Загар давно сошел с лица Мартина благодаря постоянной работе и затворнической жизни, а в последнее время, от голода и болезни, он очень побледнел; теперь сквозь эту бледность стал медленно проступать румянец. Он открыл рот и хотел заговорить, но Руфь перебила его:

– О, не отвечайте, пожалуйста! В этом нет необходимости! – воскликнула она смеясь.

Но Мартину показалось, что в смехе ее прозвучали какие‑то металлические нотки, а глаза блеснули ледяным блеском. Мартину вспомнилась буря, которую однажды пришлось ему пережить в северной части Тихого океана. На мгновение перед его глазами возникло видение урагана, ночного урагана при ясном небе и полной луне; волны, вздымающиеся в холодном лунном свете, Вслед за тем он увидел девушку из колонии прокаженных и вспомнил, что она дала ему возможность бежать только потому, что любила его.

– Она была благородна, – сказал он просто, – она спасла мне жизнь.

Казалось, этим инцидент был исчерпан, но Мартин вдруг услышал подавленное рыдание и увидел, что Руфь, отвернувшись от него, глядит в окно. В следующий миг она уже снова взглянула Мартину в глаза, и на ее лице не было и следов промчавшейся бури.

– Я такая дурная, – жалобно сказала Руфь, – но я ничего не могу с собой поделать. Я так люблю вас, Мартин, так люблю. Может быть, и привыкну постепенно, но теперь я так ревную вас ко всем призракам прошлого. А ваше прошлое полно призраков!.. Да, да, иначе и быть не может, – быстро продолжала она, не давая ему возразить. – Ну, бедный Артур уже делает мне знаки. Ему надоело ждать. Прощайте, мой дорогой. Есть какой‑то порошок, который помогает отвыкнуть от курения, – сказала Руфь уже в дверях, – я вам его пришлю.

Руфь затворила за собой дверь и затем снова приоткрыла ее.

– Люблю, люблю, – шепнула она и только после этого ушла.

Мария почтительно проводила Руфь к экипажу, стараясь по дороге разглядеть все детали ее костюма. Мария никогда не видела такого покроя, и он ей казался необыкновенно красивым. Толпа разочарованных ребятишек смотрела вслед коляске, пока та не скрылась за поворотом. В следующий миг все внимание сосредоточилось на Марии, которая сразу стала самым важным лицом в квартале. Но кто‑то из ее собственных отпрысков испортил все дело, объявив, что знатные гости приезжали вовсе не к Марии, а к ее жильцу.
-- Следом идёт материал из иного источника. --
/-- The mirror set message of a link (R360): what is held here, and what is held before it of mirrors passed on. -/
def sendMirrorSet (s : State) (l : Nat) : State :=
  let own := ((s.wel l).mirrors.filter (fun m => !m.admitted && !m.lost)).map (fun m => (m.originDevice, m.context))
  let far := (s.wel (1 - l)).remoteHeld.filter (fun e => (s.wel l).mirrors.any (fun m =>
    m.originDevice == e.1 && m.context == e.2 && m.originDevice != s.ring.device))
  sendOpen s l 6 ((own ++ far).flatMap (fun e => [e.1, e.2]))

/-- Admission on a link (R360). -/
def admitMirrors (s : State) (l : Nat) : State :=
  let w := s.wel l
  let sorted := (w.mirrors.filter (fun m => !m.lost)).foldl (fun acc m => insertMirror m acc) []
  sendMirrorSet (s.setWel l { w with mirrors := admitList (capacity w.txWidth w.rateCode) 0 sorted ++ w.mirrors.filter (·.lost) }) l

/-- A mirror of this device whose context is not open. -/
def mirrorLost (s : State) (m : Mirror) : Bool := m.originDevice == s.ring.device && (s.ctx m.context).state != .opened

/-- The mirrors that a link gains or loses as contexts open and close; it admits anew then (R360). -/
def settleMirrors (s : State) : State :=
  (List.range 2).foldl (fun s l =>
    let w := s.wel l
    if w.mirrors.all (fun m => m.lost == mirrorLost s m) then s
    else admitMirrors (s.setWel l { w with mirrors := w.mirrors.map (fun m =>
      if mirrorLost s m then { m with lost := true, admitted := false, waiting := none } else { m with lost := false }) }) l) s

/-- A new opening of a context (R207). -/
def openFresh (s : State) (n : Nat) (p : CtxParams) : State :=
  s.setCtx n { state := .opened, opening := (s.ctx n).opening + 1, p := p }

def cmdContextOpen (q : ContextOpenP) (s : State) : Reply :=
  let p := q.p
  match ctxTarget s q.context with
  | none => refuseFull s stCtxExhausted 0
  | some n =>
    if p.type = 1 ∧ 128 ≤ codedOpen s then refuseFull s stCtxExhausted 0
    else if (s.ctx n).state ≠ .free then refuseFull s stBusy 0
    else if 191 < n ∨ methodOk p = false ∨ p.clockRate ≠ 90000 ∨ sizeOk p = false ∨
        (if p.type = 1 then p.ring != 0 else !within 2 8 p.ring) = true then refuseFull s stBadParam 0
    else if extOk p = false ∨ within 100 1000000 p.timeoutUs = false then refuseFull s stBadParam 0
    else if ringOk p = false then refuseFull s stBadParam 0
    else if writable s (writersOf p) p.base (ringBytesOf p) = false then refuseFull s stDykeDenied 0
    else
      let s := settleMirrors (openFresh s n p)
      ok (if p.type = 3 then requestMirror s n else s) (leBytes 2 n)

def execContextOpen (c : Caller) (p : ContextOpenP) (s : State) : Host.Outcome State Fault Refusal :=
  .next (command c 0x0501 (cmdContextOpen p) s)

/-! ### CONTEXT_CLOSE (R206, R252, R280) and isolation (R201, R202) -/

/-- The frame in progress of a context is abandoned; its packets still to come are discarded, and the ring takes its bytes back
(R208, R215). -/
def abandonFrame (s : State) (n : Nat) : State :=
  let c := s.ctx n
  match c.frame with
  | some f =>
    let back := if f.done then 0 else f.size
    let s := if f.done || f.abandoned then s else match f.target with
      | some k => dropBuf s n k
      | none => s
    let c := s.ctx n
    s.setCtx n { c with
      ringPos := (c.ringPos + c.p.pitch - back) % max 1 c.p.pitch,
      frame := some { f with abandoned := true, target := none, payload := [], rows := [], size := if f.done then f.size else 0 } }
  | none => s

/-- An engine that works on a context abandons its picture (R252). -/
def abandonDecode (s : State) (n : Nat) : State :=
  { s with decs := tmap (fun _ e => if e.work.isSome && e.ctx == n then { e with abandon := true } else e) s.decs }

/-- Encode contexts that tap a context abandon the frame in progress, and the waiting one is let go (R280). -/
def abandonTaps (s : State) (n : Nat) : State :=
  let taps (i : Nat) : Bool := (tfind s.encs i).elim false (fun x => x.p.tapContext && x.p.source == n)
  { s with
    encEngines := tmap (fun _ e => match e.work with
      | some w => if taps w.enc then { e with abandon := true } else e
      | none => e) s.encEngines,
    encs := tmap (fun i e => if taps i then { e with waiting := none, capture := none } else e) s.encs }

def cmdContextClose (n : Nat) (s : State) : Reply :=
  match openCtx s n with
  | none => refuse s stBadParam
  | some _ =>
    if skimBindsContext s n then refuse s stBusy else
    let s := cancelSource s n
    let s := settleGroups { s with flows := s.flows.filter (fun e => e.2.context != n) }
    let s := abandonTaps (abandonDecode (abandonFrame s n) n) n
    let s := { s with checks := s.checks.filter (fun e => !(e.2.use == 0 && e.2.object == n)) }
    let c := s.ctx n
    ok (settleMirrors (releaseContext (s.setCtx n { c with
      state := .awaiting, frame := none, closing := [], aus := [], latest := none, repeats := 0, remoteDown := [],
      dec := { c.dec with waiting := [] } }) n))

def execContextClose (c : Caller) (context : Nat) (s : State) : Host.Outcome State Fault Refusal :=
  .next (command c 0x0502 (cmdContextClose context) s)

/-- An RTCP compound packet of an empty receiver report and a picture-loss indication (R251; PRESUMED: RFC 3550 and RFC 4585 for the
header fields; notes/assumptions/120.md). -/
def pliBytes (n ssrc : Nat) : List Byte :=
  let sender := beBytes 4 (0x4B570000 + n)
  [0x80#8, 201#8] ++ beBytes 2 1 ++ sender ++ [0x81#8, 206#8] ++ beBytes 2 2 ++ sender ++ beBytes 4 ssrc

/-- Where it goes: from the own address of the primary rule's port to the source of the latest valid packet (R251). -/
def pliAddr (s : State) (n : Nat) : UdpAddr :=
  let c := s.ctx n
  let port := ((s.flows.map (·.2)).find? (fun r => r.context == n && r.path == 0)).elim 0 (·.port)
  let dst := c.srcAddr.elim ⟨false, 0⟩ (·.2)
  let p := c.attach.elim 0 (·.rtcpPort)
  ⟨port, ownOf (s.port port) dst, dst, p, p⟩

/-- Picture-loss indication to the source (R251): at most one in 100 ms, to the source of the latest valid packet, from the
port of the primary rule. -/
def sendPli (s : State) (n : Nat) : State :=
  let c := s.ctx n
  let rule := s.flows.any (fun e => e.2.context == n && e.2.path == 0)
  if c.attach.elim 0 (·.rtcpPort) = 0 ∨ c.srcAddr = none ∨ rule = false then s
  else if c.dec.pliAt.elim false (fun t => decide (s.ref < t + 100 * msT)) then s
  else (s.setCtx n { c with dec := { c.dec with pliAt := some s.ref, pliSent := sat32 c.dec.pliSent } }).emit
    (.pli (pliAddr s n) (pliBytes n c.ssrc))

/-- The decoder looks for a random-access access unit again (R250). -/
def seekCtx (s : State) (n : Nat) : State :=
  sendPli (s.setCtx n { s.ctx n with dec := { (s.ctx n).dec with seeking := true } }) n

/-- Isolation (R201). A frame that is complete under R210 and only awaits its copies or its 16 cycles completes all the same (DESIGN
CHOICE: notes/assumptions/152.md). -/
def isolateCtx (n : Nat) (leave : Bool) (s : State) : State :=
  let s := abandonDecode (abandonFrame (cancelSource s n) n) n
  settleGroups (s.setCtx n { s.ctx n with
    isolated := true, leave := leave, repeats := 0, remoteDown := [], lastSeq := none, pathLast := [], past := [], dropped := [],
    frame := (s.ctx n).frame.map (fun f => { f with seen := [] }) })

/-- The end of an isolation: cause NEVER until the next buffer (R202), the DGS stream counts as new (R222, R223), and an
attached context seeks random access (R250, R251). -/
def rejoinCtx (n : Nat) (s : State) : State :=
  let c := s.ctx n
  let s := settleGroups (s.setCtx n { c with
    isolated := false, leave := false, never := true, frame := if c.p.type = 3 then none else c.frame, dgs := { c.dgs with got := [], everSeen := false } })
  if c.attach.isSome then seekCtx s n else s

def cmdSourceIsolate (p : SourceIsolateP) (s : State) : Reply :=
  match openCtx s p.context with
  | none => refuse s stBadParam
  | some c =>
    if c.isolated = p.isolate then ok s
    else if p.isolate then ok (isolateCtx p.context p.leave s)
    else ok (rejoinCtx p.context s)

def execSourceIsolate (c : Caller) (p : SourceIsolateP) (s : State) : Host.Outcome State Fault Refusal :=
  .next (command c 0x0504 (cmdSourceIsolate p) s)

/-! ### CONTEXT_STATS (R227) -/

def cmdContextStats (n : Nat) (s : State) : Reply :=
  match openCtx s n with
  | none => refuse s stBadParam
  | some c =>
    let k := c.cnt
    ok s ([k.frames, k.lossFrames, k.pktLost, k.path0Lost, k.path1Lost, k.dup, k.extBad, k.gap, k.ringFull, k.late,
      k.fast, k.dgsBad, k.unsupported, k.isolatedDrop, k.refreshSent, 0].flatMap (leBytes 4))

def execContextStats (c : Caller) (context : Nat) (s : State) : Host.Outcome State Fault Refusal :=
  .next (command c 0x0505 (cmdContextStats context) s)

/-! ### Token buckets and SLUICE_SET (R199, R200) -/

/-- Capacity of a bucket of `n` bytes, and what a frame of `n` bytes takes, in bits × 24,000,000. -/
def tokens (n : Nat) : Nat := n * 8 * 24000000

/-- Both buckets of a port filled up to now. -/
def fillBuckets (p : Port) (now : Ticks) : Port :=
  let dt := now - p.tokensAt
  { p with sluiceTokens := min (tokens 65536) (p.sluiceTokens + p.rateKbps * dt),
           mgmtTokens := min (tokens 16384) (p.mgmtTokens + 1000 * dt), tokensAt := now }

/-- The port on which a command arrived over the sluice. -/
def viaPort (c : Caller) : Option Nat :=
  match c.via with
  | .sluice p _ _ => some p.val
  | _ => none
После этого Мария вновь впала в ничтожество, зато Мартин стал замечать преувеличенное почтение к своей особе со стороны всех соседей В глазах Марии он возвысился на сто процентов, и если бы лавочник тоже видел эту чудесную коляску, он, несомненно, открыл бы Мартину кредит еще на три доллара и восемьдесят пять центов.

 

Глава 27

 

Солнце счастья взошло для Мартина. На другой же день после посещения Руфи он получил чек на три доллара от одного бульварного нью‑йоркского журнальчика в уплату за три триолета. Еще через два дня одна чикагская газета приняла его «Искателей сокровищ», обещая уплатить десять долларов по напечатании. Цена была невелика, но ведь это было его первое произведение – первая попытка выразить на бумаге волновавшие его мысли. Наконец и его приключенческая повесть для юношества была принята одним ежемесячным журналом под названием «Юность и зрелость». Правда, в повести была двадцать одна тысяча слов, а ему предложили за нее всего шестнадцать долларов, что составляло примерно семьдесят пять центов за тысячу слов, да и то по напечатании, – но ведь это была только вторая его литературная попытка, и Мартин сам теперь отлично видел, сколько в ней недостатков.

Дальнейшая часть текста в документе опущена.